Interview questions

Have you done MySQL read-write separation? How to realize the separation of reading and writing in MySQL? What is the principle of MySQL master-slave replication? How to solve the delay problem of MySQL master-slave synchronization?

Interviewer psychoanalysis

At this stage of high concurrency, reading and writing must be separated. What do you mean? Because in fact, most Internet companies, some websites, or apps, actually read more and write less. So in response to this situation, it is to write a master library, but the master library hangs multiple slave libraries, and then reads from multiple slave libraries, can't it support higher read concurrency pressure?

Analysis of Interview Questions

How to realize the separation of reading and writing in MySQL?

In fact, it is very simple. It is based on the master-slave replication architecture. Simply put, we build a master library and hang multiple slave libraries. Then we just write the master library, and then the master library will automatically synchronize the data to the slave libraries.

What is the principle of MySQL master-slave replication?

The main library writes the changes into the binlog log, and then after connecting from the library to the main library, the slave library has an IO thread that copies the binlog log of the main library to its local and writes it to a relay relay log. Then there is a SQL thread from the library that reads the binlog from the relay log, and then executes the content in the binlog log, that is, executes the SQL again locally, so that you can ensure that the data in the main library is the same.

Insert picture description here

There is a very important point here, that is, the process of synchronizing data from the main library from the library is serialized, which means that parallel operations on the main library will be executed serially on the slave library. So this is a very important point. Due to the characteristics of the slave database copying logs from the master database and executing SQL serially, in a high concurrency scenario, the data of the slave database will be slower than the master database, and there is a delay . Therefore, it often appears that the data just written to the main library may not be readable, and it may take tens of milliseconds or even hundreds of milliseconds to read it.

And there is another problem here, that is, if the main library suddenly goes down, and then the data has not been synchronized to the slave library, then some data may not be available on the slave library, and some data may be lost.

So MySQL actually has two mechanisms in this area, one is semi-synchronous replication , used to solve the problem of data loss in the main database; the other is parallel replication , used to solve the problem of master-slave synchronization delay.

This so-called semi-synchronous replication , also known as semi-syncreplication, refers to the main library after writing binlog log, they will be forced after this time will be immediately synchronized to the data from the library, from the library to log write their own local relay log, then will Return an ack to the main library, and the main library will consider the write operation to be completed after receiving at least one ack from the slave library .
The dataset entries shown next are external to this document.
/-- Settles O45: both are one command; the cells are those of `Memory.filled`. -/
theorem clearAndHomeEffect : Obligations.ClearAndHomeEffect := by
  intro s y hy
  refine ⟨⟨_, congrArg _ (command_commanded hy _), wf_filled _, fun a ha => ?_⟩, congrArg _ (command_commanded hy _)⟩
  rw [read_filled, if_pos ha, Config.rxBlank]

/-- Settles O46: both are one command that may shift the display. -/
theorem entryAndShiftEffect : Obligations.EntryAndShiftEffect := fun _ _ _ _ _ _ hy =>
  ⟨⟨_, rfl, shift_effect hy rfl rfl rfl⟩, ⟨_, rfl, shift_effect hy rfl rfl rfl⟩⟩

theorem getLsbD_ctlOfFlags (d c b : Bool) :
    (ctlOfFlags d c b).getLsbD 2 = d ∧ (ctlOfFlags d c b).getLsbD 1 = c ∧ (ctlOfFlags d c b).getLsbD 0 = b := by
  revert d c b
  decide

/-- Settles O48: each is one command, which for `DL` leaves nothing known. -/
theorem controlAndFunctionEffect : Obligations.ControlAndFunctionEffect := fun d c b _ _ _ _ hy =>
  ⟨⟨_, congrArg _ (command_commanded hy _), getLsbD_ctlOfFlags d c b⟩, congrArg _ (command_commanded hy _),
    congrArg _ (command_commanded hy _)⟩

/-- Settles O49: the address command, and the data byte with its cell, its counter and no wait owed. -/
theorem addressAndDataEffect : Obligations.AddressAndDataEffect := by
  intro a v s y hy
  have hdata : s.rx.data v = _ := command_synced 0 _ hy
  refine ⟨congrArg _ (command_commanded hy _), ?_⟩
  rw [exec, execLcdData, hdata]
  refine ⟨_, rfl, rfl, fun k hk x => ?stored, fun hk x => ?unknown, fun k hk hi => ?counts, fun h => ?stops⟩
  case stored => simp only [hk, read_write]
  case unknown => simp only [hk, read_unknown]
  case counts =>
    refine ⟨k + 1, by simp only [hi, if_true, hk, Option.map_some], ?_⟩
    exact BitVec.toNat_add k 1
  case stops =>
    obtain hk | hi := h
    · simp only [hk, Option.map_none, ite_self]
    · exact if_neg hi

/-! ### What a latch leaves (R143, R153, R155) -/

theorem counted_eq_three_iff (r : Receiver) : r.counted = 3 ↔ r.progress = 3 ∧ r.loose = false := by
  rw [Receiver.counted]
  cases r.loose <;> simp

/-- When the handshake ends, in the fields of the receiver (R155; log 16). -/
theorem handshakeEnds_iff_fields (r : Receiver) (rs : Level) (n : Nibble) :
    r.handshakeEnds rs n = true ↔ rs = false ∧ n = 0x2 ∧ r.progress = 3 ∧ r.loose = false ∧ 35000 ≤ r.elapsed := by
  rw [handshakeEnds_iff, counted_eq_three_iff, and_assoc, Config.tInitUs]

theorem takeLatch_ends {r : Receiver} {rs : Level} {n : Nibble} (h : r.handshakeEnds rs n = true) :
    r.takeLatch rs n = (r.synchronise, none) := if_pos h

/-- A latch that finds nothing known when it has arrived only keeps the books. -/
theorem takeLatch_lost {r : Receiver} {rs : Level} {n : Nibble} (he : r.handshakeEnds rs n = false)
    (h : r.elapsed < r.due ∨ r.loose = true ∨ r.sync = none) : r.takeLatch rs n = (r.arrive rs n, none) ∧
      (r.arrive rs n).sync = none := by
  have hlost : (r.arrive rs n).sync = none := by
    rw [Receiver.arrive]
    split
    · rfl
    · tauto
  rw [takeLatch_ordinary he, Receiver.pair, hlost]
  exact ⟨rfl, rfl⟩

/-- A latch in time, every pin driven, leaves what is known for the pairing. -/
theorem arrive_sync {r : Receiver} (rs : Level) (n : Nibble) (hd : r.due ≤ r.elapsed) (hl : r.loose = false) :
    (r.arrive rs n).sync = r.sync := if_neg (by simp [hl, hd])

section
variable {r : Receiver} {y : Synced} {rs : Level} (n : Nibble) (hy : r.sync = some y)
include hy

theorem pair_first (hh : y.half = none) :
    r.pair rs n = ({ r with sync := some { y with half := some (rs, n) } }, none) := by
  simp only [Receiver.pair, hy, hh]

theorem pair_second {m : Nibble} (hh : y.half = some (rs, m)) :
    r.pair rs n = ({ r with sync := some { y with half := none } }, some (rs, joinNibbles m n)) := by
  simp only [Receiver.pair, hy, hh, if_true]

theorem pair_mismatch {k : Level} {m : Nibble} (hh : y.half = some (k, m)) (hk : k ≠ rs) :
    r.pair rs n = (r.lose, none) := by
  simp only [Receiver.pair, hy, hh, if_neg hk]

end

theorem pair_due (r : Receiver) (rs : Level) (n : Nibble) : (r.pair rs n).1.due = r.due := by
  unfold Receiver.pair Receiver.lose
  split
  · rfl
  · split
    · rfl
    · split <;> rfl

/-- The books after a latch that does not end the handshake (R155, R186). -/
theorem takeLatch_book {r : Receiver} {rs : Level} {n : Nibble} (he : r.handshakeEnds rs n = false) :
    (r.takeLatch rs n).1.progress = r.nextProgress rs n ∧ (r.takeLatch rs n).1.elapsed = 0 ∧
      (r.takeLatch rs n).1.due = 0 ∧ (r.takeLatch rs n).1.loose = false := by
  obtain ⟨hprogress, helapsed, hloose⟩ := pair_book (r.arrive rs n) rs n
  rw [takeLatch_ordinary he]
  exact ⟨hprogress, helapsed, pair_due _ rs n, hloose⟩

/-- The count after a latch, in the fields of the receiver (log 16). -/
theorem nextProgress_eq (r : Receiver) (rs : Level) (n : Nibble) :
    r.nextProgress rs n = if rs = false ∧ n = 0x3 then
      if 0 < r.progress ∧ r.loose = false ∧ 35000 ≤ r.elapsed then min 3 (r.progress + 1) else 1
    else 0 := by
  cases hl : r.loose <;> simp [Receiver.nextProgress, Receiver.counted, hl, Config.tInitUs]

theorem step_latch {s : State} {rs : Level} {n : Nibble} (hw : s.wire = some (.latch rs n)) :
    step s = .next { s with
      rx := (s.rx.takeLatch rs n).1, wire := (s.rx.takeLatch rs n).2.map fun b => .byte b.1 b.2 } := by
  rw [step_frame hw, takeFrame_eq, receiveFrame]

/-! ### Unknown, and lost (R142, R143, R152, R153) -/

/-- A wire instruction that is a byte does nothing to an Unknown receiver. -/
theorem execute_unknown {r : Receiver} {i : Instr} (hi : isCommand i = true ∨ ∃ v, i = .lcdData v)
    (h : r.sync = none) : r.execute κ i = r := by
  have hcommand (k : Nat) (f : Synced → Option Synced) : r.command k f = r := command_unknown k f h
  have hshift (b : Bool) : r.shift b = r := by
    have hkeep : (r.shifted || (b && r.sync.isSome)) = r.shifted := by simp [h]
    rw [Receiver.shift, hkeep]
  obtain hi | ⟨v, rfl⟩ := hi
  · cases i with
    | lcdClear | lcdHome | lcdCtrl _ _ _ | lcdFunc _ _ _ | lcdDdram _ => exact hcommand _ _
    | lcdEntry _ sh => exact (congrArg (Receiver.command _ _) (hshift sh)).trans (hcommand _ _)
    | lcdCdshift sc _ => exact (congrArg (Receiver.command _ _) (hshift sc)).trans (hcommand _ _)
    | lcdData _ | lcdFunc8Nibble | lcdFunc4Nibble | init | cmd _ | npair _ | nibc _ | putc _ | pos _ _ | clear
    | home | disp _ | curs _ | blink _ | pinf _ _ | pinw _ _ | pinr _ => cases hi
  · exact hcommand _ _

theorem exec_byte {i : Instr} (hi : isCommand i = true ∨ ∃ v, i = .lcdData v) (s : State) :
    exec i s = .next { s with rx := s.rx.execute s.par.codes i } := by
  refine exec_command_rx i s ?_
  obtain hi | ⟨v, rfl⟩ := hi
  · cases i with
    | lcdClear | lcdHome | lcdEntry _ _ | lcdCtrl _ _ _ | lcdCdshift _ _ | lcdFunc _ _ _ | lcdDdram _ => rfl
    | lcdData _ | lcdFunc8Nibble | lcdFunc4Nibble | init | cmd _ | npair _ | nibc _ | putc _ | pos _ _ | clear
    | home | disp _ | curs _ | blink _ | pinf _ _ | pinw _ _ | pinr _ => cases hi
  · rfl

/-- Settles O50: a byte does nothing to an Unknown receiver, and a latch only keeps the books unless it ends the
handshake. -/
theorem unknownAbsorbs : Obligations.UnknownAbsorbs := by
  refine ⟨fun i s hi h => ?byte, fun rs n s hw h => ?latch, fun s hw => ?garbled⟩
  case byte => rw [exec_byte hi, execute_unknown hi h]
  case latch =>
    rw [← handshakeEnds_iff_fields]
    refine ⟨_, step_latch hw, ?_, shifted_takeLatch .., ?_⟩
    all_goals cases he : s.rx.handshakeEnds rs n with
      | true => simp [takeLatch_ends he, Receiver.synchronise]
      | false =>
        obtain ⟨htake, hsync⟩ := takeLatch_lost he (.inr (.inr h))
        simp [htake, hsync]
  case garbled => exact ⟨_, (step_frame hw).trans (takeFrame_eq ..), rfl, rfl, rfl⟩

/-- Settles O51: a latch in time that does not end the handshake is paired with what is known. -/
theorem latchesPairIntoBytes : Obligations.LatchesPairIntoBytes := by
  intro rs n s y hw hy hd hl hno
  have he : s.rx.handshakeEnds rs n = false := Bool.eq_false_iff.2 fun h => by
    rw [handshakeEnds_iff_fields] at h
    tauto
  have hsync : (s.rx.arrive rs n).sync = some y := (arrive_sync rs n hd hl).trans hy
  refine ⟨_, step_latch hw, rfl, shifted_takeLatch .., fun hh => ?first, fun m hh => ?second, fun k m hh hk => ?mismatch⟩
  all_goals rw [takeLatch_ordinary he]
  case first => rw [pair_first n hsync hh]; exact ⟨rfl, rfl⟩
  case second => rw [pair_second n hsync hh]; exact ⟨rfl, rfl⟩
  case mismatch => rw [pair_mismatch n hsync hh hk]; exact ⟨rfl, rfl⟩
The so-called parallel replication refers to starting multiple threads from the library, reading the logs of different libraries in the relay log in parallel , and then replaying the logs of different libraries in parallel , which is library-level parallelism.
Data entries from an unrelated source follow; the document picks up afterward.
-- ==== Sys2Proof/Machine/Encoders.lean ====
section
/-! DEFINITION. The six Format Encoders (ASM 4.3), each a contract on any mnemonic, and the encoding of a step and of a
sequence of steps.
Sources: spec/41_register_register.md R120; spec/42_immediate.md R140; spec/43_store.md R170; spec/44_branch.md R180;
spec/45_upper_immediate.md R200; spec/46_jump.md R210; spec/48_dispatcher.md R255 to R257. -/

namespace Sys2Proof.Machine

/-- The first test of every encoder: the mnemonic belongs to its format's category, else `WrongInstructionType`; a
mnemonic in no category included (R120, R273). -/
def requireCategory (e : Engine) (mn : Token) (c : Category) : Result Unit :=
  if e.cat.get? mn = some c then .ok () else raise .wrongInstructionType (.token mn)

/-- A range check on an integer operand (R274 c to g). -/
def requireRange (ok : Bool) (v : Int) : Result Unit :=
  if ok then .ok () else raise .operandRangeError (.value v)

/-- The funct3 a format packs; where an ill-formed table lacks it, any value (U6). -/
def funct3For (e : Engine) (st : RealStep) (fs : FieldSpec) : BitVec 3 := fs.funct3.getD (Config.freeFunct3 e st)

/-- The funct7 format R packs; where an ill-formed table lacks it, any value (U6). -/
def funct7For (e : Engine) (st : RealStep) (fs : FieldSpec) : BitVec 7 := fs.funct7.getD (Config.freeFunct7 e st)

/-- `EncR(mn, rd, rs1, rs2)` (R120). -/
def encR (e : Engine) (mn : Token) (rd rs1 rs2 : Resolved) : Result Word :=
  (requireCategory e mn .R).bind fun _ =>
  (lookup e mn).bind fun fs =>
  (dstField rd).bind fun d =>
  (srcField rs1).bind fun s1 =>
  (srcField rs2).bind fun s2 =>
  .ok (packR (funct7For e ⟨mn, .regReg rd rs1 rs2⟩ fs) s2 s1 (funct3For e ⟨mn, .regReg rd rs1 rs2⟩ fs) d fs.opcode)

/-- `EncI(mn, rd, rs1, imm)` (R140). -/
def encI (e : Engine) (mn : Token) (rd rs1 : Resolved) (imm : Int) : Result Word :=
  (requireCategory e mn .I).bind fun _ =>
  (lookup e mn).bind fun fs =>
  (dstField rd).bind fun d =>
  (srcField rs1).bind fun s1 =>
  (requireRange (imm12Ok imm) imm).bind fun _ =>
  .ok (packI (immField imm) s1 (funct3For e ⟨mn, .immediate rd rs1 imm⟩ fs) d fs.opcode)

/-- `EncS(mn, rs2, rs1, imm)` (R170). -/
def encS (e : Engine) (mn : Token) (rs2 rs1 : Resolved) (imm : Int) : Result Word :=
  (requireCategory e mn .S).bind fun _ =>
  (lookup e mn).bind fun fs =>
  (srcField rs2).bind fun s2 =>
  (srcField rs1).bind fun s1 =>
  (requireRange (imm12Ok imm) imm).bind fun _ =>
  .ok (packS (immField imm) s2 s1 (funct3For e ⟨mn, .store rs2 rs1 imm⟩ fs) fs.opcode)

/-- `EncB(mn, rs1, rs2, off)` (R180). -/
def encB (e : Engine) (mn : Token) (rs1 rs2 : Resolved) (off : Int) : Result Word :=
  (requireCategory e mn .B).bind fun _ =>
  (lookup e mn).bind fun fs =>
  (srcField rs1).bind fun s1 =>
  (srcField rs2).bind fun s2 =>
  (requireRange (branchOk off) off).bind fun _ =>
  .ok (packB (branchField off) s2 s1 (funct3For e ⟨mn, .branch rs1 rs2 off⟩ fs) fs.opcode)

/-- `EncU(mn, rd, u)` (R200). -/
def encU (e : Engine) (mn : Token) (rd : Resolved) (u : Int) : Result Word :=
  (requireCategory e mn .U).bind fun _ =>
  (lookup e mn).bind fun fs =>
  (dstField rd).bind fun d =>
  (requireRange (upperOk u) u).bind fun _ =>
  .ok (packU (upperField u) d fs.opcode)

/-- `EncJ(mn, rd, off)`; it reads the parameter `J_ALIGN` (R210). -/
def encJ (e : Engine) (mn : Token) (rd : Resolved) (off : Int) : Result Word :=
  (requireCategory e mn .J).bind fun _ =>
  (lookup e mn).bind fun fs =>
  (dstField rd).bind fun d =>
  (requireRange (jumpOk e.params.jAlign off) off).bind fun _ =>
  .ok (packJ (jumpField off) d fs.opcode)

/-- A step goes to the encoder of its own format (R232, R255). -/
def encodeStep (e : Engine) (st : RealStep) : Result Word :=
  match st.args with
  | .regReg rd rs1 rs2 => encR e st.mn rd rs1 rs2
  | .immediate rd rs1 imm => encI e st.mn rd rs1 imm
  | .store rs2 rs1 imm => encS e st.mn rs2 rs1 imm
  | .branch rs1 rs2 off => encB e st.mn rs1 rs2 off
  | .upper rd u => encU e st.mn rd u
  | .jump rd off => encJ e st.mn rd off

/-- The words of a sequence of steps, in order, all or nothing (R256, R257). -/
def encodeSteps (e : Engine) : List RealStep → Result (List Word)
  | [] => .ok []
  | st :: rest => (encodeStep e st).bind fun w => (encodeSteps e rest).bind fun ws => .ok (w :: ws)

end Sys2Proof.Machine
end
MySQL master-slave synchronization delay problem (essence)

In the past, the online bugs caused by the master-slave synchronization delay problem were indeed handled online, which belonged to small production accidents.

Is this the scene? A classmate wrote code logic like this. Insert a piece of data first, find it out, and then update this piece of data. In the peak period of the production environment, the write concurrency reached 2000/s. At this time, the master-slave replication delay was probably less than tens of milliseconds. Online will find that there is always some data every day. We expect to update some important data status, but it is not updated during peak periods. Users give feedback to customer service, and customer service will give us feedback.

We pass the MySQL command:

show slave status

Check Seconds_Behind_Master, you can see that the data copied from the main library is a few ms behind.

Generally speaking, if the master-slave delay is more serious, there are the following solutions:

Sub-library, split a main library into multiple main libraries, the write concurrency of each main library is reduced several times, and the master-slave delay can be ignored at this time.
Open the parallel replication supported by MySQL, and replicate multiple libraries in parallel. If the write concurrency of a certain library is extremely high, and the write concurrency of a single library reaches 2000/s, parallel replication is still meaningless.
Students who rewrite and write code should be cautious. You may not be able to find it immediately when inserting data.
If it does exist, it must be inserted first, and the query will be found immediately upon request, and then some operations will be performed in reverse immediately to set the direct connection to the main database for this query . This method is not recommended . If you do this, the meaning of separation of reading and writing will be lost.